Sie haben erkannt wahrhaftig, dass Ich von Dir ausgegangen bin, und glauben, dass Du Mich gesandt hast
Ja, Knechte des Hohen Rats merkten das: So hat noch nie ein Mensch geredet. Das hing bei den Jüngern auf’s Engste zusammen: „Du hast Worte ewigen Lebens, und wir haben geglaubt und erkannt, dass Du bist Christus, der Sohn des lebendigen Gottes.“ Die Sprache verrät den Menschen. Der Geist, der in uns ist, der weiß, was in uns ist. Tritt dieser Geist im Wort heraus, so treten wir selbst heraus. In Jesu Wort tritt Gott hervor, da offenbart Sich der Sohn Gottes.
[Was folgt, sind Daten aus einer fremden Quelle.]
/-- HAWSER_REPLAY: a packet failed its CRC and is replayed; `again` says that it is the packet replayed last. After 7
failed replays the link goes DOWN and trains again (R430). -/
def execHawserReplay (k : BitVec 2) (again : Bool) (s : State) : Host.Outcome State Fault Refusal :=
  let n := k.toNat
  .next (if hawsState s n ≠ 3 then s
    else
      let f := if again then (hawsOf s n).replays + 1 else 0
      if 7 ≤ f then hawsRetrain (alm (hawsDown s n) 0xB010 4 13 n) n
      else updHaws (updR s .HAWS_CNT (fun w => satInc w 31 0) n 6) n (fun h => { h with replays := f }))

/-! ### Words across the link (R438) -/

/-- Words received on port `k`: with their tallies where the peer sends them, otherwise with generated tallies, poison
where the POISON bit is set. -/
def linkReceived (s : State) (k : Nat) (data : List (BitVec 64)) (tals : List (BitVec 8)) (psn : BitVec 8) : Line :=
  (List.range 8).map (fun i =>
    let v := data.getD i 0
    if bit (getR s .HAWS_STS k) 18 then ⟨v, tals.getD i 0⟩
    else if psn.getLsbD i then poison v else gen v)

/-! ### Inbound requests (R434) -/

/-- Answers an inbound request. -/
def inboundAnswer (s : State) (k st : Nat) (d : Line) : State := updHaws s k (fun h => { h with lastResp := some (st, d) })

/-- Refuses an inbound request and counts it. -/
def inboundRefuse (s : State) (k st : Nat) : State :=
  inboundAnswer (updR s .HAWS_CNT (fun w => satInc w 31 0) k (if st = 2 then 1 else 2)) k st Line.zero

/-- HAWSER_INBOUND_REQUEST: a request of the peer for the line of `addr`, checked and issued with the identity of the
port's owner (R434). -/
def execHawserInboundRequest (k : BitVec 2) (win : BitVec 4) (g : BitVec 8) (addr : BitVec 52) (write : Bool) (mask : Word)
    (data : List (BitVec 64)) (tals : List (BitVec 8)) (psn : BitVec 8) (s : State) : Host.Outcome State Fault Refusal :=
  let n := k.toNat
  let w := win.toNat
  let a := addr.toNat
  .next (if hawsState s n ≠ 3 then s
    else
      let act := getR s .HAWS_WIN_ACT n w
      let (loc, peer) := SMap.get (fun _ => (0, 0)) (hawsOf s n).active w
      let base := fieldN loc 51 21 * 0x200000
      if fieldN act 63 56 ≠ g.toNat then inboundRefuse s n 2
      else if !bit act 55 || a < base || base + fieldN loc 15 0 * 0x200000 ≤ a then inboundRefuse s n 3
      else if !(if write then bit peer 62 else bit peer 61) then inboundRefuse s n 4
      else
        let (kind, no) := blkOwner s (24 + n)
        let part := if kind = 1 then no else 0
        match ownerReach s kind no a with
        | .unmapped => inboundRefuse (recordUnmapped s 81 1 part 7 a (kind = 3)) n 5
        | .range => inboundRefuse s n 5
        | .secure => inboundRefuse (unitWorldRefusal s 13 n 81 1 part a) n 5
        | .ok =>
          if write then inboundAnswer (agentWrite s (a / 64) (linkReceived s n data tals psn) mask 67) n 1 Line.zero
          else
            let (d, _, s) := agentLine s (a / 64) 67
            inboundAnswer s n 0 (linkWords s n d))

/-! ### Answers of the peer (R433, R436) -/

/-- The outstanding request of a requester for a peer address. -/
def hawsFind (s : State) (k req addr : Nat) : Option HawsReq :=
  s.hawsNet.find? (fun r => r.port = k && r.thread = req && r.peer = addr)
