/-- PS_CW: compares one point with word 3 and writes word 1 where they are equal; RESULT is the value found. A failed or
poisoned value found cannot leave the module and ends the command UNCORRECTABLE (R141). -/
def execPsCw (n : BitVec 12) (q : BitVec 2) (genFail : Bool) (s : State) : Host.Outcome State Fault Refusal :=
  let s := txClear s
  .next (match pointCmd s n.toNat q.toNat 5 with
    | none => s
    | some (c, s) =>
      let p := fieldN c.w2 23 0
      let s := ptCheck (engCount (ptSettle (ptReach s 81 p) p) (ptHome p) 0) p
      let f := lineWord (ptGet s p) 0
      if badWord f then qpComplete s n.toNat q.toNat c 3 0
      else
        let s := if f.val = c.w3 then (ptWrite s p (gen c.w1) { writer := 0x1000 + n.toNat } genFail).2 else s
        qpComplete s n.toNat q.toNat c 0 f.val)

/-! ### Page registers (R397, R416, R419, R421) -/

/-- SQ_TAIL_WRITE: makes entries fetchable; discarded while the slice quiesces, with at most one notice in an epoch second
(R422); a tail that would pass the ring's size leaves it unchanged, with a notice (R317), whose code Table 21-4 does not give (log 118). -/
def sqTail (s : State) (n q tail : Nat) : State :=
  if sliceQuiescing s n then
    let sec := s.epoch / 100000000
    if (tenantOf s n).tailSec = sec + 1 then s
    else alm (updTenant s n (fun t => { t with tailSec := sec + 1 })) 0xA012 2 12 n q
  else if sqSize s n q < (tail + 65536 - (qpOf s n q).head) % 65536 then alm s 0xA012 2 12 n q
  else setR s .SLCE_SQ_TAIL (w64 tail) n q

/-- SQ_TAIL_WRITE. -/
def execSqTailWrite (n : BitVec 12) (q : BitVec 2) (tail : BitVec 16) (s : State) : Host.Outcome State Fault Refusal :=
  .next (if sliceBound s n.toNat && !regDead s ⟨.SLCE_QP_CTL, n.toNat, 0, 0⟩ then sqTail s n.toNat q.toNat tail.toNat else s)

/-- A write of CQ_HEAD: it may deassert the slice's source, and commands that waited for room begin; a head past CQ_TAIL leaves it
unchanged (DESIGN CHOICE, log 119). -/
def cqHead (s : State) (n q head : Nat) : State :=
  let tail := (qpOf s n q).tail
  let old := fieldN (getR s .SLCE_CQ_HEAD n q) 15 0
  if (tail + 65536 - old) % 65536 < (tail + 65536 - head) % 65536 then s
  else qpBegin (sliceMsix (setR s .SLCE_CQ_HEAD (w64 head) n q) n) n q

/-- CQ_HEAD_WRITE. -/
def execCqHeadWrite (n : BitVec 12) (q : BitVec 2) (head : BitVec 16) (s : State) : Host.Outcome State Fault Refusal :=
  .next (if sliceBound s n.toNat && !regDead s ⟨.SLCE_QP_CTL, n.toNat, 0, 0⟩ then cqHead (txClear s) n.toNat q.toNat head.toNat else s)

/-- RESUME of a queue pair: RUN again, waiting entries written, held COPYs resumed. -/
def qpResume (s : State) (n q : Nat) : State :=
  let s := cqPump (updQp s n q (fun p => { p with stopped := false })) n q
  qpBegin (foldS (fun s c => if (dmaOf s c).st = 2 then dmaResume s c else s) s (qpChans s n q)) n q

/-- ABORT of a queue pair: every command not yet complete ends ABORTED. -/
def qpAbort (s : State) (n q : Nat) : State :=
  let p := qpOf s n q
  let s := updQp s n q (fun p => { p with queue := [], begun := [] })
  let s := foldS (fun s c => qpComplete s n q c 1 (cmdResidue c)) s (p.begun ++ p.queue)
  foldS dmaAbort s (qpChans s n q)

/-- A write of SLCE_QP_CTL: ABORT, then RESUME. -/
def qpCtl (s : State) (n q : Nat) (v : Word) : State :=
  let s := if bit v 1 then qpAbort s n q else s
  if bit v 0 then qpResume s n q else s

/-- QP_RESUME. -/
def execQpResume (n : BitVec 12) (q : BitVec 2) (s : State) : Host.Outcome State Fault Refusal :=
  .next (if sliceBound s n.toNat && !regDead s ⟨.SLCE_QP_CTL, n.toNat, 0, 0⟩ then qpCtl (txClear s) n.toNat q.toNat 1 else s)
/-- QP_ABORT. -/
def execQpAbort (n : BitVec 12) (q : BitVec 2) (s : State) : Host.Outcome State Fault Refusal :=
  .next (if sliceBound s n.toNat && !regDead s ⟨.SLCE_QP_CTL, n.toNat, 0, 0⟩ then qpCtl (txClear s) n.toNat q.toNat 2 else s)

/-! ### Quiesce (R422) -/

/-- Quiesce begins: commands not begun and COPYs without a channel end QUIESCED, running COPYs end at their boundary, held
ones at once. -/
def sliceQuiesce (s : State) (n : Nat) : State :=
  let s := updTenant s n (fun t => { t with draining := true })
  let s := foldS (fun s q =>
    let p := qpOf s n q
    let copy (c : SqCmd) : Bool := decide (c.op ≤ 2)
    let s := updQp s n q (fun p => { p with queue := [], begun := p.begun.filter (fun c => !copy c) })
    foldS (fun s c => qpComplete s n q c 8 (cmdResidue c)) s (p.begun.filter copy ++ p.queue)) s (List.range 4)
  foldS (fun s c =>
    match (dmaOf s c).cmd with
    | some (m, _, _) => if m ≠ n then s else if (dmaOf s c).st = 2 then dmaEnd s c 8 else updDma s c (fun x => { x with quiesce := true })
    | none => s) s (SMap.keys s.dma)

/-- The slice is quiesced: entries that could not be written are discarded, QUIESCED and the manager event set (R421,
R422). -/
def sliceQuiesced (s : State) (n : Nat) : State :=
  let s := foldS (fun s q => updQp (cqPump s n q) n q (fun p => { p with done := [] })) s (List.range 4)
  let s := updTenant s n (fun t => { t with draining := false })
  let s := updR s .SLCE_STS (fun w => setBit w 0 (bit (getR s .SLCE_CTL 0 n) 0)) 0 n
  if sliceBound s n then mgrEvent s (slicePort s n) 0 else s

/-- Nothing of the slice stays in flight: what R422 drains has drained, running COPYs having ended at their bursts, and the slice is unbound
(R423). -/
def sliceCut (s : State) (n : Nat) : State :=
  let s := sliceQuiesce s n
  let l := (SMap.keys s.dma).filter (fun c => match (dmaOf s c).cmd with | some (m, _, _) => m == n | none => false)
  let s : State := { s with hostNet := s.hostNet.filter (fun r => !l.contains r.ch), hawsNet := s.hawsNet.filter (fun r => r.thread < 1024 || !l.contains (r.thread - 1024)) }
  sliceUnbind (sliceQuiesced (foldS (fun s c => dmaEnd s c 8) s l) n) n

/-- A write of SLCE_CTL[n] (R422, R423). -/
def sliceCtl (s : State) (who : Requester) (n : Nat) (v : Word) : State :=
  if !sliceAdmin s who n then refuseReg s ⟨.SLCE_CTL, 0, n, 0⟩ who
  else
    let s := if bit v 1 then (if bit (getR s .SLCE_STS 0 n) 0 then sliceRefuse (pageReset s n) n 0 else sliceRefuse s n 7) else s
    let was := bit (getR s .SLCE_CTL 0 n) 0
    let s := updR s .SLCE_CTL (fun w => setBit w 0 (bit v 0)) 0 n
    if bit v 0 && !was then sliceQuiesce s n
    else if !bit v 0 && was then updR s .SLCE_STS (fun w => setBit w 0 false) 0 n
    else s

/-- SLICE_QUIESCE: a write of QUIESCE = 1. -/
def execSliceQuiesce (who : Requester) (n : BitVec 12) (s : State) : Host.Outcome State Fault Refusal :=
  .next (regCmd (txClear s) ⟨.SLCE_CTL, 0, n.toNat, 0⟩ (fun s => sliceCtl s who n.toNat 1))

/-- SLICE_QUIESCED: due once nothing of a quiescing slice is in flight. -/
def execSliceQuiesced (n : BitVec 12) (s : State) : Host.Outcome State Fault Refusal :=
  let u := n.toNat
  .next (if sliceQuiescing s u && !bit (getR s .SLCE_STS 0 u) 0 && sliceInflight s u = 0 then sliceQuiesced (txClear s) u else s)

/-- SLICE_RESET: a write of RESET, QUIESCE as it stands. -/
def execSliceReset (who : Requester) (n : BitVec 12) (s : State) : Host.Outcome State Fault Refusal :=
  .next (regCmd (txClear s) ⟨.SLCE_CTL, 0, n.toNat, 0⟩ (fun s => sliceCtl s who n.toNat (setBit (getR s .SLCE_CTL 0 n.toNat) 1 true)))

end Sys2Proof.Machine
end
Das ist nun der Söhne Gottes wunderbarer Stand, dass sie den Sohn kennen und in Ihm den Vater. Was kein Menschenauge sehen kann, was in keines Menschen Herz je gekommen ist, das haben die Kinder Gottes als granitfeste Grundgewissheit, in welcher ihnen über alles gewiss wird, dass J e s u s sei der S o h n G o t t e s. Man merkt es dem Gebet des Heilandes an, welch tiefe, selige Freude es Ihm ist, dass der Vater Ihm Menschen gegeben, welche Ihn als den Sohn kennen und bekennen. Der Kindschaftsgeist verklärt den Sohn, welchem wir den Kindschaftsgeist verdanken. Der Kindschaftsgeist richtet im Fleisch das Sohneswesen in uns auf. Darum ist A und O unseres ganzen Wesens - der Sohn. Immer größer, immer umfassender, immer mehr in Seiner, alle Welten umspannenden Bedeutung sieht ein Kind Gottes den Sohn. Das ist ein Kennzeichen der Kindschaft, wenn der Sohn in uns wächst. Sein ewiges Ausgehen vom Vater, Sein unendliches Eingeboren-Sein, das erkennen wir. Seine Herrlichkeit vor Grundlegung der Welten, aber auch Sein Ausgehen vom Vater in die Welt - Sein Gesandt-Sein vom Vater. Als Gesandter in die Welt, als der, welcher ausging - ist Er uns am herrlichsten. Da erstrahlt Seine Liebe am wunderbarsten. Erkennen, dass Er ausgegangen ist und erkennen, dass Er gesandt ist - das heißt, Gericht und Gnade, Verlorenheit und Rettung, das heißt, Gottes ewigen Plan verstehen, und anbeten und niederfallen vor der sich wunderbar offenbarenden Liebe. Freue Dich. Heiland, Du zum Tode ausgehender Beter, jetzt herrlich beim Vater, freue Dich, noch sind viele, die wahrhaftig erkennen, dass Du vom Vater ausgegangen bist, und dass Er Dich gesandt hat. Und habe Dank, dass wir das erkennen dürfen - und lass uns wachsen in Deiner Liebe!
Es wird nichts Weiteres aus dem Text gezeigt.